Assigned task:
Pull every line with "that" from the entries below.

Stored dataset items
══════════

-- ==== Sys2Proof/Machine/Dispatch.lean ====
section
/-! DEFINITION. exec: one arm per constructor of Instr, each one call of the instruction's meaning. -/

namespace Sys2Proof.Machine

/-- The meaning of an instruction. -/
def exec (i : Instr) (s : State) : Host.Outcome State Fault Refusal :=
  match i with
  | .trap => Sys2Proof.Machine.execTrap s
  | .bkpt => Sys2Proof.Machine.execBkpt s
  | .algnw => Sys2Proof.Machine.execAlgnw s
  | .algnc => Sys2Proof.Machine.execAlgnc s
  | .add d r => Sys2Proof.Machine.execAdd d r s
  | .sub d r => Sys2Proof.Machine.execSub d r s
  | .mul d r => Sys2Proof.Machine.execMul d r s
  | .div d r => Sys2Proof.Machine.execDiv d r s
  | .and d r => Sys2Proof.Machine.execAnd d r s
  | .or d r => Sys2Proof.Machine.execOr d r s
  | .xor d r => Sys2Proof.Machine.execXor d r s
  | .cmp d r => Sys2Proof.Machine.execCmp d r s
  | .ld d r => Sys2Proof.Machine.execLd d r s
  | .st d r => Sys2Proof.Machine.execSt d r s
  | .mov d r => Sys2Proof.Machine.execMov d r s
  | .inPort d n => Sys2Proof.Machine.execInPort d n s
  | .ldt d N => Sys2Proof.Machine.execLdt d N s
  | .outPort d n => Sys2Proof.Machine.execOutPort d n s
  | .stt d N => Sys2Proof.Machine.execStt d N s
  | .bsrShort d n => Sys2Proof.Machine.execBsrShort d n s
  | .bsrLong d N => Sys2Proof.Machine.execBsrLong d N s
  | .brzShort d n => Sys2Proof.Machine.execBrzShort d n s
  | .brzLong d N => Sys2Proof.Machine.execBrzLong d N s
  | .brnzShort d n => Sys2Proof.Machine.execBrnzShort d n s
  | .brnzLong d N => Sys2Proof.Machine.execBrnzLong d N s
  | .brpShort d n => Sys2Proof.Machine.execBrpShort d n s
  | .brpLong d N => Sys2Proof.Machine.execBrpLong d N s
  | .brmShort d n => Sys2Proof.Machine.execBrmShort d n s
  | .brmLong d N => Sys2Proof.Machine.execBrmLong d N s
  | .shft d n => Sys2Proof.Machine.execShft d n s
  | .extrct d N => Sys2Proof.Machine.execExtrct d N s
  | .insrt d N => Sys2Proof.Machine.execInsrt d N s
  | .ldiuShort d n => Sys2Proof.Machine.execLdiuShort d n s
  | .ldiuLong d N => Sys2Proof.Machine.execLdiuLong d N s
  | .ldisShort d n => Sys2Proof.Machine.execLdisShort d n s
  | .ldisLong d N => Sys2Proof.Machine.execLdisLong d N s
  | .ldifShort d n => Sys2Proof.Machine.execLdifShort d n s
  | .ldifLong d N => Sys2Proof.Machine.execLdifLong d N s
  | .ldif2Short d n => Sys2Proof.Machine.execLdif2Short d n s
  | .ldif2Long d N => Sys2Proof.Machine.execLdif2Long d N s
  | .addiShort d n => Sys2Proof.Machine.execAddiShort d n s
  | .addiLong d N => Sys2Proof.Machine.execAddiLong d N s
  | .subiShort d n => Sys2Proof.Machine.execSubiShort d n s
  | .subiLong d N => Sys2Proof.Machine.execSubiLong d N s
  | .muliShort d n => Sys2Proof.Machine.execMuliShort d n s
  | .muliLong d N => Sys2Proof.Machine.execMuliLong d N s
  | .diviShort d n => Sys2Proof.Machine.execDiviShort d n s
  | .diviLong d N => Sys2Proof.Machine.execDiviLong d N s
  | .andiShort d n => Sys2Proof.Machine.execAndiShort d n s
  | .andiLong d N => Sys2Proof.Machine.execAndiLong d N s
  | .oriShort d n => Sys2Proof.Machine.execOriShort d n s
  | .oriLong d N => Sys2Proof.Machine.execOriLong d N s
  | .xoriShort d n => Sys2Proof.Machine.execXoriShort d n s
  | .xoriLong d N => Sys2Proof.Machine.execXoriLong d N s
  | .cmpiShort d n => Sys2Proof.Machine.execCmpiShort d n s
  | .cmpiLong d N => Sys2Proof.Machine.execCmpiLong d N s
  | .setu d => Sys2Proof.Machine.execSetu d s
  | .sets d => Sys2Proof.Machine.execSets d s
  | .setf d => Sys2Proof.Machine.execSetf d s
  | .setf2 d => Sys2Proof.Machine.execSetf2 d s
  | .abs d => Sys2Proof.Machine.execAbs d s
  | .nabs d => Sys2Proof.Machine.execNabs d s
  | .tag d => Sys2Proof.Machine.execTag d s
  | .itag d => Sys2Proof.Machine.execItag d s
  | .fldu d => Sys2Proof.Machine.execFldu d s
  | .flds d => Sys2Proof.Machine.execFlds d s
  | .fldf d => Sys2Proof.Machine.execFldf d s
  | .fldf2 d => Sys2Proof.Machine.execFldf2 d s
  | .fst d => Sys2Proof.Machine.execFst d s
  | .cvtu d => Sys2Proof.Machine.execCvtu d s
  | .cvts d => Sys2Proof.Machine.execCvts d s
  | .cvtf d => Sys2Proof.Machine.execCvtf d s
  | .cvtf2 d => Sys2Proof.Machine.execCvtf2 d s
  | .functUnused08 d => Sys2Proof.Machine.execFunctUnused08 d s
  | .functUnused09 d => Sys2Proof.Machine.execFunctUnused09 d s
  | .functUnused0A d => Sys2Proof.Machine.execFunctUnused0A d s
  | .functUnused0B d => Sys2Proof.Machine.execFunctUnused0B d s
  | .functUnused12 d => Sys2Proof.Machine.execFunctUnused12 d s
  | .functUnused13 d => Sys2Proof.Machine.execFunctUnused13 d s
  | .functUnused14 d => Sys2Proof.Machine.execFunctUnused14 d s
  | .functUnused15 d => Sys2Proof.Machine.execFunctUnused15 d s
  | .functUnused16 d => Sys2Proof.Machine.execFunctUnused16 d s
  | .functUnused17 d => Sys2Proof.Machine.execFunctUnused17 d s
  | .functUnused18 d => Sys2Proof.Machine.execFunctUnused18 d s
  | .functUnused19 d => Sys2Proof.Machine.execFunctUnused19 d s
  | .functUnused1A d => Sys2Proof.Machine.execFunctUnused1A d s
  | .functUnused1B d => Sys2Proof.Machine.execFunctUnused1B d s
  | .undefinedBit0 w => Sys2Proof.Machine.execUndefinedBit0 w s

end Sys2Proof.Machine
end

══════════

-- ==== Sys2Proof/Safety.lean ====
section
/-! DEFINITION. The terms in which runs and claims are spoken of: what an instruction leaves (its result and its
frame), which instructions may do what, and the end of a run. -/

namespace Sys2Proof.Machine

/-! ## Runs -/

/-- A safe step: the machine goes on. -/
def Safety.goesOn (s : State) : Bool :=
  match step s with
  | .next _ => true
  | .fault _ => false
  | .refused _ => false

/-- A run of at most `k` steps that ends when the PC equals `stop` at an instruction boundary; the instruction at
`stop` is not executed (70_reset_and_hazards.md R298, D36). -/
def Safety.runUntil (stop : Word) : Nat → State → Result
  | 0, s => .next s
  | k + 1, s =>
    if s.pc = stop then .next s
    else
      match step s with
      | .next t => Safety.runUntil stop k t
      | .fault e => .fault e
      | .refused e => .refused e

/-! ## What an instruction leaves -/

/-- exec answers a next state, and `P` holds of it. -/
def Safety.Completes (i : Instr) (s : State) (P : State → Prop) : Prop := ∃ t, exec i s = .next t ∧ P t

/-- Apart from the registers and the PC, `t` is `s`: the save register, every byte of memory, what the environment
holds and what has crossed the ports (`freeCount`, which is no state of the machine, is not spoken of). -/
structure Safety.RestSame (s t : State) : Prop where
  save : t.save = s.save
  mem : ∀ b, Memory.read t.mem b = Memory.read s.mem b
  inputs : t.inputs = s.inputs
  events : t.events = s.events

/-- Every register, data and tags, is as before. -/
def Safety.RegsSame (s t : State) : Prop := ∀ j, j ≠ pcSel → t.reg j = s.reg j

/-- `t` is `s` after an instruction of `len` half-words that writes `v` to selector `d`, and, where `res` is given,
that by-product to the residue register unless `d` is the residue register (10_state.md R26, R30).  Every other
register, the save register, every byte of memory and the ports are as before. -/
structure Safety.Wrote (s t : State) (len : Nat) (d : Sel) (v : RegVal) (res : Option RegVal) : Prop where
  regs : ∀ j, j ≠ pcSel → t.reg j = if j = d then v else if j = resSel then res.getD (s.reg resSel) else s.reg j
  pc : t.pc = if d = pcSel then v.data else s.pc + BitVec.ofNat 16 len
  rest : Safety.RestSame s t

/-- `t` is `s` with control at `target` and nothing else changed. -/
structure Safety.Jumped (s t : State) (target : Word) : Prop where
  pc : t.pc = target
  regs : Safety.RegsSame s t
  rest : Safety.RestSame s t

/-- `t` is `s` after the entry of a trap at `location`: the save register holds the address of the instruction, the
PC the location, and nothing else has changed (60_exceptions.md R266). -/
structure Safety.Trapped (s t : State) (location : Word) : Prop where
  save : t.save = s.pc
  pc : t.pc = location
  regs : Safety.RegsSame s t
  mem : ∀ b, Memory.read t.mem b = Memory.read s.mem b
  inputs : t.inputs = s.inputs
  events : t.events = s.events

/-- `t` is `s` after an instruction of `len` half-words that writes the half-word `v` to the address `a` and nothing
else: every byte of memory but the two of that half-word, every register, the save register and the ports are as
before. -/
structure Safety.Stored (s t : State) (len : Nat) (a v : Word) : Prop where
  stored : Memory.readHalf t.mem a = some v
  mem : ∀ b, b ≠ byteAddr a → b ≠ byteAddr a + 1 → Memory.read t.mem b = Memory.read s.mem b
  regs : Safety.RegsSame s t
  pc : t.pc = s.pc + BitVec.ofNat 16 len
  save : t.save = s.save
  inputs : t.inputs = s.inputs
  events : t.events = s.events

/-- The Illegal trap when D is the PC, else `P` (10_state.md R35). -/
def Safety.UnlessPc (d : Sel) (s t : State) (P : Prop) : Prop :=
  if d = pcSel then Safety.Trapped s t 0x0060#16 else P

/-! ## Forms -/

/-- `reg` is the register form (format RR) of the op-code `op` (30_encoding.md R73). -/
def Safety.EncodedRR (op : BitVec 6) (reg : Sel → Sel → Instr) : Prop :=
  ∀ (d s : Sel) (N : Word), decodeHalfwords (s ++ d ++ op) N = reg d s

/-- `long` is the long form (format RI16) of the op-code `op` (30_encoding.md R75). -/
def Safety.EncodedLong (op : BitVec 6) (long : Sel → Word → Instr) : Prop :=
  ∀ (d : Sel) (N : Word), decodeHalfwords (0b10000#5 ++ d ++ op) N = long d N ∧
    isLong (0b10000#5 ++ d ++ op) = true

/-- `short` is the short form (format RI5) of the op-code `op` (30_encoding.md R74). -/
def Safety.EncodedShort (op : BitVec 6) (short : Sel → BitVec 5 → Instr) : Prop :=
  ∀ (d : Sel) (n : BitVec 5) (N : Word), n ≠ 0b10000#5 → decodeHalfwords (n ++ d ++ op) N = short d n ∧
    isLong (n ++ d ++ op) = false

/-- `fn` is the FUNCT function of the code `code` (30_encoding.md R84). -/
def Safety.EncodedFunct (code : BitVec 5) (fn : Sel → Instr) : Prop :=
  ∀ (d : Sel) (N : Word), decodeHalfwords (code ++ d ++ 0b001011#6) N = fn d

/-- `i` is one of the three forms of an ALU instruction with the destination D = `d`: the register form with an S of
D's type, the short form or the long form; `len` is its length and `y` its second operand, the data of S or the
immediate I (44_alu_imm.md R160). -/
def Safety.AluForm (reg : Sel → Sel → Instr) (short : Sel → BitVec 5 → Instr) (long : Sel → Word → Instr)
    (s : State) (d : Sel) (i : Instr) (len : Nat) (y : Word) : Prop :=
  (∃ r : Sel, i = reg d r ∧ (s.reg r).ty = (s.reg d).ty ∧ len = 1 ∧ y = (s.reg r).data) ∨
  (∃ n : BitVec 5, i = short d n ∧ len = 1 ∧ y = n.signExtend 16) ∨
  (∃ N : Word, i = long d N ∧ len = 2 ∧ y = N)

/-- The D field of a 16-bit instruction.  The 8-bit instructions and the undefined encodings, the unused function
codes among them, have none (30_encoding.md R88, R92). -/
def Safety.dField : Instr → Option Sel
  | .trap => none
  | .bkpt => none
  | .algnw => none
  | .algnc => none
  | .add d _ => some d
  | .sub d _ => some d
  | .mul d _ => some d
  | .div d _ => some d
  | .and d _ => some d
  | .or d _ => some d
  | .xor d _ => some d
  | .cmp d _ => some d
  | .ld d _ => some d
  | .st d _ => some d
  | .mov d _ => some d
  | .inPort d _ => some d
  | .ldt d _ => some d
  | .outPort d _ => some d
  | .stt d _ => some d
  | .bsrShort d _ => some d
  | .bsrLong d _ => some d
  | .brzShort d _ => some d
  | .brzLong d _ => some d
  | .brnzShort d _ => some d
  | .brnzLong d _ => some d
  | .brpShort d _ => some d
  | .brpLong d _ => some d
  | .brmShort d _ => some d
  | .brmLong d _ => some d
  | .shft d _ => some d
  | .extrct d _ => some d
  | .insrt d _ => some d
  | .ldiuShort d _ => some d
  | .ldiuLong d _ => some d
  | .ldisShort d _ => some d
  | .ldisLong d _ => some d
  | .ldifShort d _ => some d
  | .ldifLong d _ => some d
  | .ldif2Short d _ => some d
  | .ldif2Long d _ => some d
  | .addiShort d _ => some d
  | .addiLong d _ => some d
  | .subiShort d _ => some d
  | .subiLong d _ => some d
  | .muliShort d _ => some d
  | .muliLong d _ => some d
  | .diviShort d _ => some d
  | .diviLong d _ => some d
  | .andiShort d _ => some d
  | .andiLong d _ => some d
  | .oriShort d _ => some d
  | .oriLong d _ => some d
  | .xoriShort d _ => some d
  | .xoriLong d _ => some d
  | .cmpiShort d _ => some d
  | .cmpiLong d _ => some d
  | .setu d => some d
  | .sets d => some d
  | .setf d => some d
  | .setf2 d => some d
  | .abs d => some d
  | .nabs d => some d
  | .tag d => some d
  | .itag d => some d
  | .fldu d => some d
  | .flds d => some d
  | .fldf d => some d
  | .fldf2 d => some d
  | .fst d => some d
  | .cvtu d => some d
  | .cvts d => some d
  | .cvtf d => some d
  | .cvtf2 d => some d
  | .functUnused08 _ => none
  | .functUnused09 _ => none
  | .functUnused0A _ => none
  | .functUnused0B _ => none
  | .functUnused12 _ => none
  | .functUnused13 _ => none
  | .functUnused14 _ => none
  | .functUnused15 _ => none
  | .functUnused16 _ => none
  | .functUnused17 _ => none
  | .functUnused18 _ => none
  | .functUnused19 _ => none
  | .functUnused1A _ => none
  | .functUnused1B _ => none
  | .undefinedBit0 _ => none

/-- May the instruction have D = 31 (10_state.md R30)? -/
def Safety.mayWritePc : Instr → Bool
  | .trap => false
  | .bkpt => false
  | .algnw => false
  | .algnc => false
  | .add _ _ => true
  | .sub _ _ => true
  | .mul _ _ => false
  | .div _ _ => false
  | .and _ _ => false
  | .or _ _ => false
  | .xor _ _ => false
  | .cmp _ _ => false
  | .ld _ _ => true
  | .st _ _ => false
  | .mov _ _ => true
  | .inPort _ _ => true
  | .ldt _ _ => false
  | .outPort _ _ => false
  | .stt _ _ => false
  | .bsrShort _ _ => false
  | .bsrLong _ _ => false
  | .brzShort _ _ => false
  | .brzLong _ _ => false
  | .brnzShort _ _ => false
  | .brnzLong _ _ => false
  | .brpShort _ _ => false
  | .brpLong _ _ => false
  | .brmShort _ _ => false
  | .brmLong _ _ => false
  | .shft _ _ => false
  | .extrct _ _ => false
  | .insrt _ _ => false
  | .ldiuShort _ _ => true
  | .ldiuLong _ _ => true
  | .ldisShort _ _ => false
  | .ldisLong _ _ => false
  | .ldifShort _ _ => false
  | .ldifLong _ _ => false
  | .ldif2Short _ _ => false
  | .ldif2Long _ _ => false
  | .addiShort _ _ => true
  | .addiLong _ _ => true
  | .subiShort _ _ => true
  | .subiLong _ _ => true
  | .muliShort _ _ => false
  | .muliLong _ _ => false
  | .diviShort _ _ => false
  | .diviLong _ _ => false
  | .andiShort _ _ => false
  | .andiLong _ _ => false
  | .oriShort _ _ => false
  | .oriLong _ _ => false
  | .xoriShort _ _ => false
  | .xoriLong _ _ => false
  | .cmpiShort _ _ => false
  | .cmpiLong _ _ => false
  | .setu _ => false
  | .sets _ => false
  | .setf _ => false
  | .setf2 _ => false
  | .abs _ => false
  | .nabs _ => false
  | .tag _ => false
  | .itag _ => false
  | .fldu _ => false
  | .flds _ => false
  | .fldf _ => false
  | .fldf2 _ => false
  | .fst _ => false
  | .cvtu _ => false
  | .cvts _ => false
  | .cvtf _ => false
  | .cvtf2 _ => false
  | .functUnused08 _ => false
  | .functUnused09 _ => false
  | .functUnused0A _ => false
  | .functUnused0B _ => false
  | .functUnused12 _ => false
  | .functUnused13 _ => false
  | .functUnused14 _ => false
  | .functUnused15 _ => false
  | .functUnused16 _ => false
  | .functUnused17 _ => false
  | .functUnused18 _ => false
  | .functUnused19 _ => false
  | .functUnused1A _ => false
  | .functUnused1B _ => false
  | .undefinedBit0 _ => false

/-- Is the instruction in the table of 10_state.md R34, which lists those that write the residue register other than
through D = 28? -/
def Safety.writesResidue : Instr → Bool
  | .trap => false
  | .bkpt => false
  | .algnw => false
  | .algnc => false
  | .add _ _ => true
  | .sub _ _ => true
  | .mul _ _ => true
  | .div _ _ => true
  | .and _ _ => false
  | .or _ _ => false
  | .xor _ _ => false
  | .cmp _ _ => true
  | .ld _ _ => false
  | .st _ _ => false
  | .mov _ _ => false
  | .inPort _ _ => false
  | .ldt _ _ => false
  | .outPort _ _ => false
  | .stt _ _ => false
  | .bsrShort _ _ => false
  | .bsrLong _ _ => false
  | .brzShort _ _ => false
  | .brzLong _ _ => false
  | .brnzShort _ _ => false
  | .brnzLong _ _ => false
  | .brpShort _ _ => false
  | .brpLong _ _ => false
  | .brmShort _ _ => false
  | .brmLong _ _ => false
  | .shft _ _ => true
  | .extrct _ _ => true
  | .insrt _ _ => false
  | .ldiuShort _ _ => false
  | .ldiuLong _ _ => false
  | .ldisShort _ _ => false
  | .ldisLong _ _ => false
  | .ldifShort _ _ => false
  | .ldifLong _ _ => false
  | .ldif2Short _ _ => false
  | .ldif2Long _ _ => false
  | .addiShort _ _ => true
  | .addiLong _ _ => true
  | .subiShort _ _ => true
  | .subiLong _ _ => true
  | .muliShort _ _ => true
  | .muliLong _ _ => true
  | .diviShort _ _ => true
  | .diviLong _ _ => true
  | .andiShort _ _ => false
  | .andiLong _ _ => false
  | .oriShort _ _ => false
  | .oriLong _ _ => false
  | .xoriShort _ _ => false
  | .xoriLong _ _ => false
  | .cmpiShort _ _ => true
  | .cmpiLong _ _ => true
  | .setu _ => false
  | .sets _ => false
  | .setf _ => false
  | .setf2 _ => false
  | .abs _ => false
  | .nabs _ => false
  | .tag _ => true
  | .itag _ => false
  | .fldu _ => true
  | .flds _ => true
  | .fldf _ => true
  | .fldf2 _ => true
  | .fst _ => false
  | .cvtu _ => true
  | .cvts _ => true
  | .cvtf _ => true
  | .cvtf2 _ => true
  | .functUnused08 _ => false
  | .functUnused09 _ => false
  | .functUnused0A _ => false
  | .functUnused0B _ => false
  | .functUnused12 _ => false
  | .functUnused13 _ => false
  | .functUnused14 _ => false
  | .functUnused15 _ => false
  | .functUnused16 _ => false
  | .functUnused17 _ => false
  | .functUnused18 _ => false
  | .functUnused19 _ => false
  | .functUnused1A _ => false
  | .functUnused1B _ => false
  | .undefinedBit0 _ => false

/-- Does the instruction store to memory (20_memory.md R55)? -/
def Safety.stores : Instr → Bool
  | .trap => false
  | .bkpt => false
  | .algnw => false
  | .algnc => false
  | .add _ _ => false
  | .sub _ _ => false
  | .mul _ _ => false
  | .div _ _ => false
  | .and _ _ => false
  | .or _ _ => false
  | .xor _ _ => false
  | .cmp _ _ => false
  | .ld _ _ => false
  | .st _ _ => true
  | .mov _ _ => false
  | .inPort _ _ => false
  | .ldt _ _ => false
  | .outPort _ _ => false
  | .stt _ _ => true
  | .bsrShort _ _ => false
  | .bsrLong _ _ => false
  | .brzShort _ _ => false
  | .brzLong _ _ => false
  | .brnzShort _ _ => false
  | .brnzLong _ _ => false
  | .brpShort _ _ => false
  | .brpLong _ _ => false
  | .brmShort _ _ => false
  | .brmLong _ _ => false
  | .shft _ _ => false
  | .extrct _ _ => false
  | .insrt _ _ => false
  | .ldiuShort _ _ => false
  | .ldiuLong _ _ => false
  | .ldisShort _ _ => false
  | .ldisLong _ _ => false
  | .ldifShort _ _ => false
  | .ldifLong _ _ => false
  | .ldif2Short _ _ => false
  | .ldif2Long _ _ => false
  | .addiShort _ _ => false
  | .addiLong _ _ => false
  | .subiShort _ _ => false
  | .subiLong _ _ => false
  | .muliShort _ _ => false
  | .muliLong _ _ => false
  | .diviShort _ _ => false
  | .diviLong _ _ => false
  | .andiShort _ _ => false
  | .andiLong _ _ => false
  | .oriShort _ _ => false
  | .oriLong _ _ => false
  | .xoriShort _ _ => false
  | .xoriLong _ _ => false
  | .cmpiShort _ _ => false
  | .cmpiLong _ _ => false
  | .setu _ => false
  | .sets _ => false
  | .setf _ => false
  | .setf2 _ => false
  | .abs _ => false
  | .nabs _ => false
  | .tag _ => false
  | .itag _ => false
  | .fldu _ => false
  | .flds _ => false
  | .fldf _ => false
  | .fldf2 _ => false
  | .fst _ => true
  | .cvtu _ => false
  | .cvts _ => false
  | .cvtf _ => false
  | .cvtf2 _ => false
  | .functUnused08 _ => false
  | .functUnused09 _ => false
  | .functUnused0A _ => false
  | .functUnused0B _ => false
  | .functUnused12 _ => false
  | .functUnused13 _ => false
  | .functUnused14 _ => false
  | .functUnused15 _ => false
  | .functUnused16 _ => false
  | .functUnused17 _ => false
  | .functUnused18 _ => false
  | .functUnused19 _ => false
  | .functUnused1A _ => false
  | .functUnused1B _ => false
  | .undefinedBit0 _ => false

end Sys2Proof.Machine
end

══════════

Problem solution:
/-- A run of at most `k` steps that ends when the PC equals `stop` at an instruction boundary; the instruction at
/-- `t` is `s` after an instruction of `len` half-words that writes `v` to selector `d`, and, where `res` is given,
that by-product to the residue register unless `d` is the residue register (10_state.md R26, R30).  Every other
/-- `t` is `s` after an instruction of `len` half-words that writes the half-word `v` to the address `a` and nothing
else: every byte of memory but the two of that half-word, every register, the save register and the ports are as
/-- Is the instruction in the table of 10_state.md R34, which lists those that write the residue register other than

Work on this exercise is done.